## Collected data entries
- - -
-- ==== Sys2Proof/Machine/PortCommands.lean ====
section
/-! DEFINITION. Sys2Proof/Machine/PortCommands.lean: the commands of the serial ports (chapter 1) and power-on reset:
characters, line faults, gaps, breaks and the ends of replies. While a break lasts the receiver takes no character
(log entry 7). -/

namespace Sys2Proof.Machine

/-- The receive assembly of a port becomes `x`. -/
def Part.setRx (s : Part) (p : Port) (x : Assembly) : Part := s.setPort p { s.port p with rx := x }

/-- The message in assembly is discarded for a fault: the assembly is IDLE, the frame error is counted and a FRAME entry
is produced (R2, R4, R5). -/
def Part.discard (s : Part) (p : Port) (code : Byte) : Part :=
  ((s.setRx p .idle).countFrameError p).enter p (.frame code)

/-- A good character with marker 0 (R4): length, argument or check byte of the message in assembly, or a stray. -/
def Part.character (s : Part) (p : Port) (x : Byte) : Part :=
  if (s.port p).inBreak then s
  else
    match (s.port p).rx with
    | .idle => s
    | .assembling code none args sum =>
      if Config.argMax < x.toNat then s.discard p code
      else s.setRx p (.assembling code (some x.toNat) args (sum + x))
    | .assembling code (some n) args sum =>
      if args.length < n then s.setRx p (.assembling code (some n) (args ++ [x]) (sum + x))
      else if sum + x = 0 then (s.setRx p .idle).enter p (.request code args)
      else s.discard p code

/-- A header makes a DOWN link UP; a bay port raises LINK (R13). -/
def Part.headerLink (s : Part) (p : Port) : Part :=
  if (s.port p).linkUp then s
  else
    let s := s.setPort p { s.port p with linkUp := true }
    match p with
    | .sp => s
    | .bp _ => s.raiseSp .link

/-- A good character with marker 1 (R4, R13). -/
def Part.header (s : Part) (p : Port) (code : Byte) : Part :=
  if (s.port p).inBreak then s
  else
    let s := s.headerLink p
    let s := if (s.port p).rx = .idle then s else s.countFrameError p
    s.setRx p (.assembling code none [] code)

/-- A character framing error (R2, R14). -/
def Part.framingError (s : Part) (p : Port) : Part :=
  if (s.port p).inBreak then s
  else
    match (s.port p).rx with
    | .idle => s.countFrameError p
    | .assembling code _ _ _ => s.discard p code

/-- The gap of a message in assembly exceeds 5 ms (R5). -/
def Part.gap (s : Part) (p : Port) : Part :=
  match (s.port p).rx with
  | .idle => s
  | .assembling code _ _ _ => s.discard p code

/-- A break (R12): assembly and buffer are emptied, and a bay port whose link goes DOWN reports LINK LOSS. -/
def Part.lineBreak (s : Part) (p : Port) : Part :=
  let x := s.port p
  let s := s.setPort p { x with rx := .idle, buffer := [], inBreak := true, linkUp := false }
  match p with
  | .sp => s
  | .bp b => if x.linkUp then s.linkLoss b else s

/-- The reply has been sent: the transmitter is IDLE and takes the next entry (R8). -/
def Part.replyEnds (s : Part) (p : Port) : Part :=
  match (s.port p).tx with
  | none => s
  | some _ => (s.setPort p { s.port p with tx := none, txLeft := 0 }).takeHead p

/-! ## The commands -/

/-- RESETN rises (R195): with a valid supply the reset ends, every block starts from its power-on values and RATESEL is
sampled (R1); without one the reset goes on. -/
def Part.resetnRises (s : Part) (ratesel : Bool) : Part :=
  let pins := { s.pins with resetn := true, ratesel := ratesel }
  if pins.supply then .afterReset pins s.orders else s.setPins pins

/-- POWER_ON_RESET (R195): a fall of RESETN or a power-up begins it: every operation ends and the outputs are held (log entry
6). A rise of RESETN with a valid supply ends it. A supply that becomes valid with RESETN high does not end it, because R195
names the rise alone: DESIGN CHOICE, unsafe (log entry 32). -/
def execPowerOnReset (edge : ResetEdge) (s : State) : Host.Outcome State Fault Refusal :=
  s.run fun part =>
    match edge with
    | .falls => part.heldInReset { part.pins with resetn := false }
    | .rises ratesel => part.resetnRises ratesel
    | .powersUp => part.heldInReset { part.pins with supply := false }
    | .supplyValid => part.setPins { part.pins with supply := true }

/-- HEADER_RECEIVED (R4). -/
def execHeaderReceived (p : Port) (code : Byte) (s : State) : Host.Outcome State Fault Refusal :=
  s.run fun part => part.header p code

/-- LENGTH_ABOVE_24 (R4): the character takes its place in the assembly as any marker-0 character does. -/
def execLengthAbove24 (p : Port) (len : Byte) (s : State) : Host.Outcome State Fault Refusal :=
  s.run fun part => part.character p len

/-- MESSAGE_COMPLETE (R4): the character takes its place in the assembly as any marker-0 character does. -/
def execMessageComplete (p : Port) (check : Byte) (s : State) : Host.Outcome State Fault Refusal :=
  s.run fun part => part.character p check

/-- MARKER_0_CHARACTER (R4). -/
def execMarker0Character (p : Port) (byte : Byte) (s : State) : Host.Outcome State Fault Refusal :=
  s.run fun part => part.character p byte

/-- CHARACTER_FRAMING_ERROR (R2). -/
def execCharacterFramingError (p : Port) (s : State) : Host.Outcome State Fault Refusal :=
  s.run fun part => part.framingError p

/-- GAP_TIMEOUT (R5). -/
def execGapTimeout (p : Port) (s : State) : Host.Outcome State Fault Refusal := s.run fun part => part.gap p

/-- BREAK (R12). -/
def execBreakDetected (p : Port) (s : State) : Host.Outcome State Fault Refusal := s.run fun part => part.lineBreak p

/-- RX returns high (R12): the receiver resumes, but during a power-on reset it stays deaf (R15). -/
def Part.rxResumes (s : Part) (p : Port) : Part := s.setPort p { s.port p with inBreak := s.held }

/-- RX_RETURNS_HIGH_AFTER_BREAK (R12). -/
def execRxReturnsHigh (p : Port) (s : State) : Host.Outcome State Fault Refusal := s.run fun part => part.rxResumes p

/-- REPLY_END (R8). -/
def execReplyEnd (p : Port) (s : State) : Host.Outcome State Fault Refusal := s.run fun part => part.replyEnds p

/-- FRAME_REPLY (R8): the FRAME entry is taken where the transmitter is IDLE, and waits its turn where it is SENDING. -/
def execFrameReply (p : Port) (code : Byte) (s : State) : Host.Outcome State Fault Refusal :=
  s.run fun part => part.offer p (.frame code)

end Sys2Proof.Machine
end

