/-- RUN_ABORT and BAY_ABORT (R37, R52, R53): both end a bay's whole programme in the same way: the current record is
ABORTED, every PENDING record NOT_RUN, each counted, the runner is IDLE with its demand withdrawn from the arbiters
(R65, `Part.DemandWithdrawn`; log entries 8, 11 and 27), and END is raised; an IDLE runner with nothing pending refuses
STATE. -/
def Obligations.AnAbortEndsTheProgramme : Prop :=
  ∀ (s : State) (b : Bay), (s.part.port .sp).tx = none → (s.part.port (.bp b)).tx = none →
    s.part.ServiceLaw →
    let idle := (s.part.runner b).state = .idle ∧ countPending (s.part.list b) = 0
    (idle → Answers (.runAbort (.bp b) []) s (.bp b) ⟨0x25, .state, []⟩
      ∧ Answers (.bayAbort .sp [byteOf (Bay.number b)]) s .sp ⟨0x27, .state, []⟩)
    ∧ (∀ x : Byte, x.toNat = 0 ∨ 4 < x.toNat → Answers (.bayAbort .sp [x]) s .sp ⟨0x27, .args, []⟩)
    ∧ (¬ idle → ∃ t, exec (.runAbort (.bp b) []) s = .next ⟨t.send (.bp b) ⟨0x25, .ok, []⟩, s.pending⟩
        ∧ exec (.bayAbort .sp [byteOf (Bay.number b)]) s = .next ⟨t.send .sp ⟨0x27, .ok, []⟩, s.pending⟩
        ∧ t.ports = s.part.ports ∧ s.part.SameElsewhere t b
        ∧ t.list b = (s.part.list b).map (fun r =>
            match r.phase with
            | .current _ => { r with phase := .done .aborted }
            | .pending => { r with phase := .done .notRun }
            | .done _ => r)
        ∧ (t.store.get b).nextTag = (s.part.store.get b).nextTag
        ∧ t.runner b = { s.part.runner b with
            state := .idle, causes := { (s.part.runner b).causes with request := false }, demand := .none
            unserved := 0, alert := false }
        ∧ t.claimsNothing b ∧ s.part.DemandWithdrawn t b ∧ t.noted b .ended
        ∧ (∀ r ∈ s.part.list b, r.isCurrent = true → r.notify = true → t.noted b .done)
        ∧ t.bayCounters b = { s.part.bayCounters b with
            cut := (s.part.bayCounters b).cut + BitVec.ofNat 32 ((s.part.list b).countP fun r => !r.isDone) })

/-- CLOSURE_REPORT (R43, R44, R46, R65, R121): OPEN adds CLOSURE, pauses a RUNNING runner and takes the manifold and the
queue from the bay in every plant mode, a holder, automatic or manual, leaving behind a purge (`Part.DemandWithdrawn`,
`Part.SteamReleased`; log entries 8, 11 and 27); SHUT removes CLOSURE and lets a runner with no other cause run again,
which rejoins its queue at the tail with the grant test after it (`Part.DemandPlaced`); a report of the state that
stands changes nothing, and any other value is refused ARGS. -/
def Obligations.ClosureReportOpensAndShuts : Prop :=
  ∀ (s : State) (b : Bay), (s.part.port (.bp b)).tx = none → s.part.ServiceLaw → let r := s.part.runner b
    (∀ x : Byte, x ≠ 0x00 → x ≠ 0x01 → Answers (.closureReport (.bp b) [x]) s (.bp b) ⟨0x26, .args, []⟩)
    ∧ (Answers (.closureReport (.bp b) [if r.shut then 0x01 else 0x00]) s (.bp b) ⟨0x26, .ok, []⟩)
    ∧ (r.shut = true → ∃ t, exec (.closureReport (.bp b) [0x00]) s = .next ⟨t, s.pending⟩
        ∧ s.part.Replied t (.bp b) ⟨0x26, .ok, []⟩ ∧ s.part.SameElsewhere t b ∧ t.store = s.part.store
        ∧ t.runner b = { r with
            state := r.state.whenPaused, causes := { r.causes with closure := true }, shut := false, demand := .none }
        ∧ t.claimsNothing b ∧ t.steam.holder ≠ .manual b ∧ t.steam.valveOpen b = false
        ∧ (s.part.steam.holder ≠ .manual b → s.part.DemandWithdrawn t b)
        ∧ (s.part.steam.holder = .manual b → s.part.SteamReleased s.part.steam.queue t.steam ∧ t.air = s.part.air
            ∧ t.comp = s.part.comp ∧ t.boiler = s.part.boiler ∧ t.mode = s.part.mode))
    ∧ (r.shut = false → ∃ t, exec (.closureReport (.bp b) [0x01]) s = .next ⟨t, s.pending⟩
        ∧ s.part.Replied t (.bp b) ⟨0x26, .ok, []⟩ ∧ s.part.SameElsewhere t b ∧ t.store = s.part.store
        ∧ (t.runner b).shut = true ∧ (t.runner b).causes = { r.causes with closure := false }
        ∧ (t.runner b).state = (if r.state = .paused ∧ (t.runner b).causes.empty then .running else r.state)
        ∧ (t.runner b).demand = (if (t.runner b).state = .running then demandFor (t.current b) else .none)
        ∧ ((t.runner b).demand = .steam ↔ t.claimsSteam b) ∧ s.part.DemandPlaced t b
        ∧ ((t.runner b).state = r.state → t.steam = s.part.steam ∧ t.air = s.part.air ∧ t.table = s.part.table))

/-- R56: at its second an IDLE or HELD runner does nothing; a PAUSED one counts one paused second of its current record,
up to 65,535, and nothing else changes: its unserved run and alert mark among them. -/
def Obligations.ARestingRunnerSecondCountsPausesAlone : Prop :=
  ∀ (s : State) (b : Bay), let clock := { s.part.clocks with runner := s.part.clocks.runner.set b 0 }
    ((s.part.runner b).state = .idle ∨ (s.part.runner b).state = .held →
      exec (.runnerSecond b) s = .next { s with part := { s.part with clocks := clock } })
    ∧ ((s.part.runner b).state = .paused →
      exec (.runnerSecond b) s = .next { s with part := { s.part with
        clocks := clock
        store := s.part.store.set b { s.part.store.get b with
          records := (s.part.list b).map fun r =>
            if r.isCurrent then { r with pausedS := min 65535 (r.pausedS + 1) } else r } } })

/-- The accounting of a RUNNING runner's second (R57, R58), where the record reaches none of its ends (R59 to R63): the
counts of the record, the unserved run, the starved-seconds counter, and STARVED where the run reaches the setting. -/
def Obligations.ARunningSecondIsAccounted : Prop :=
  ∀ (s : State) (b : Bay) (r : Record) (w : Work), s.part.ServiceLaw →
    (s.part.runner b).state = .running → s.part.current b = some (r, w) →
    let served := s.part.secondServed b r w
    let later := r.secondLater w served
    let x := s.part.runner b
    let run := if served then 0 else min 65535 (x.unserved + 1)
    let alerts : Bool := !served && !x.alert && s.part.live.starveAlert ≤ run
    let ends : Bool := match r.body with
      | .steam _ limit _ => limit ≤ later.activeS
      | .dry _ duration _ => duration ≤ later.servedS || 2 * duration ≤ later.activeS
      | .refresh _ _ airingS _ limit _ _ _ =>
        limit ≤ later.activeS || (w.sub = .airing && airingS ≤ r.airingLater w served)
      | .rest duration => duration ≤ later.activeS
    ends = false →
    exec (.runnerSecond b) s = .next { s with part := { s.part.secondStarts b with
      store := s.part.store.set b { s.part.store.get b with records := withCurrent (s.part.list b) later }
      runners := s.part.runners.set b { x with unserved := run, alert := !served && (x.alert || alerts) }
      counters := { s.part.counters with
        bays := s.part.counters.bays.set b { s.part.bayCounters b with
          starved := (s.part.bayCounters b).starved + (if served then 0 else 1) } }
      notices := if alerts then
          s.part.notices.set (.bp b) { s.part.notice (.bp b) with flags := (s.part.notice (.bp b)).flags ||| 0x08 }
        else s.part.notices } }
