-- ==== Sys2Proof/Laws/State.lean ====
section
/-! SUPPORT. Sys2Proof/Laws/State.lean: for each named write of the state, one lemma per field, and what a read of an
indexed part gives after a write of it. Every lemma is a rewrite rule, so no later proof unfolds a record update. -/

namespace Sys2Proof.Machine

/-! ## Indexed values -/

@[simp] theorem PerBay.get_set {α : Type} (v : PerBay α) (b c : Bay) (x : α) :
    (v.set b x).get c = if c = b then x else v.get c := by cases b <;> cases c <;> rfl

@[simp] theorem PerPort.get_set {α : Type} (v : PerPort α) (p q : Port) (x : α) :
    (v.set p x).get q = if q = p then x else v.get q := by
  cases p <;> cases q <;> simp [PerPort.get, PerPort.set]

@[simp] theorem PerLoad.get_set {α : Type} (v : PerLoad α) (l m : Load) (x : α) :
    (v.set l x).get m = if m = l then x else v.get m := by
  cases l <;> cases m <;> simp [PerLoad.get, PerLoad.set]

@[simp] theorem PerInput.get_set {α : Type} (v : PerInput α) (i j : TripInput) (x : α) :
    (v.set i x).get j = if j = i then x else v.get j := by cases i <;> cases j <;> rfl

@[simp] theorem PerBay.get_all {α : Type} (x : α) (b : Bay) : (PerBay.all x).get b = x := by cases b <;> rfl
@[simp] theorem PerPort.get_all {α : Type} (x : α) (p : Port) : (PerPort.all x).get p = x := by
  cases p <;> simp [PerPort.get, PerPort.all]
@[simp] theorem PerLoad.get_all {α : Type} (x : α) (l : Load) : (PerLoad.all x).get l = x := by
  cases l <;> simp [PerLoad.get, PerLoad.all]

@[simp] theorem PerBay.get_map {α β : Type} (f : α → β) (v : PerBay α) (b : Bay) :
    (v.map f).get b = f (v.get b) := by cases b <;> rfl
@[simp] theorem PerLoad.get_map {α β : Type} (f : α → β) (v : PerLoad α) (l : Load) :
    (v.map f).get l = f (v.get l) := by cases l <;> simp [PerLoad.get, PerLoad.map]

theorem Bay.mem_list (b : Bay) : b ∈ Bay.list := by cases b <;> decide

/-! ## Fields that a write leaves -/

@[simp] theorem Part.setPort_fast (s : Part) (p : Port) (x : PortState) : (s.setPort p x).fast = s.fast := rfl
@[simp] theorem Part.setPort_store (s : Part) (p : Port) (x : PortState) : (s.setPort p x).store = s.store := rfl
@[simp] theorem Part.setPort_runners (s : Part) (p : Port) (x : PortState) : (s.setPort p x).runners = s.runners := rfl
@[simp] theorem Part.setPort_table (s : Part) (p : Port) (x : PortState) : (s.setPort p x).table = s.table := rfl
@[simp] theorem Part.setPort_boiler (s : Part) (p : Port) (x : PortState) : (s.setPort p x).boiler = s.boiler := rfl
@[simp] theorem Part.setPort_steam (s : Part) (p : Port) (x : PortState) : (s.setPort p x).steam = s.steam := rfl
@[simp] theorem Part.setPort_air (s : Part) (p : Port) (x : PortState) : (s.setPort p x).air = s.air := rfl
@[simp] theorem Part.setPort_comp (s : Part) (p : Port) (x : PortState) : (s.setPort p x).comp = s.comp := rfl
@[simp] theorem Part.setPort_loops (s : Part) (p : Port) (x : PortState) : (s.setPort p x).loops = s.loops := rfl
@[simp] theorem Part.setPort_trips (s : Part) (p : Port) (x : PortState) : (s.setPort p x).trips = s.trips := rfl
@[simp] theorem Part.setPort_notices (s : Part) (p : Port) (x : PortState) : (s.setPort p x).notices = s.notices := rfl
@[simp] theorem Part.setPort_mode (s : Part) (p : Port) (x : PortState) : (s.setPort p x).mode = s.mode := rfl
@[simp] theorem Part.setPort_live (s : Part) (p : Port) (x : PortState) : (s.setPort p x).live = s.live := rfl
@[simp] theorem Part.setPort_staged (s : Part) (p : Port) (x : PortState) : (s.setPort p x).staged = s.staged := rfl
@[simp] theorem Part.setPort_counters (s : Part) (p : Port) (x : PortState) : (s.setPort p x).counters = s.counters := rfl
@[simp] theorem Part.setPort_pins (s : Part) (p : Port) (x : PortState) : (s.setPort p x).pins = s.pins := rfl
@[simp] theorem Part.setPort_started (s : Part) (p : Port) (x : PortState) : (s.setPort p x).started = s.started := rfl
@[simp] theorem Part.setPort_clocks (s : Part) (p : Port) (x : PortState) : (s.setPort p x).clocks = s.clocks := rfl
@[simp] theorem Part.setPort_orders (s : Part) (p : Port) (x : PortState) : (s.setPort p x).orders = s.orders := rfl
- - -
## Assignment
Wherever a line in the data above holds the word "edge", copy that line.

## The answer
def execPowerOnReset (edge : ResetEdge) (s : State) : Host.Outcome State Fault Refusal :=
    match edge with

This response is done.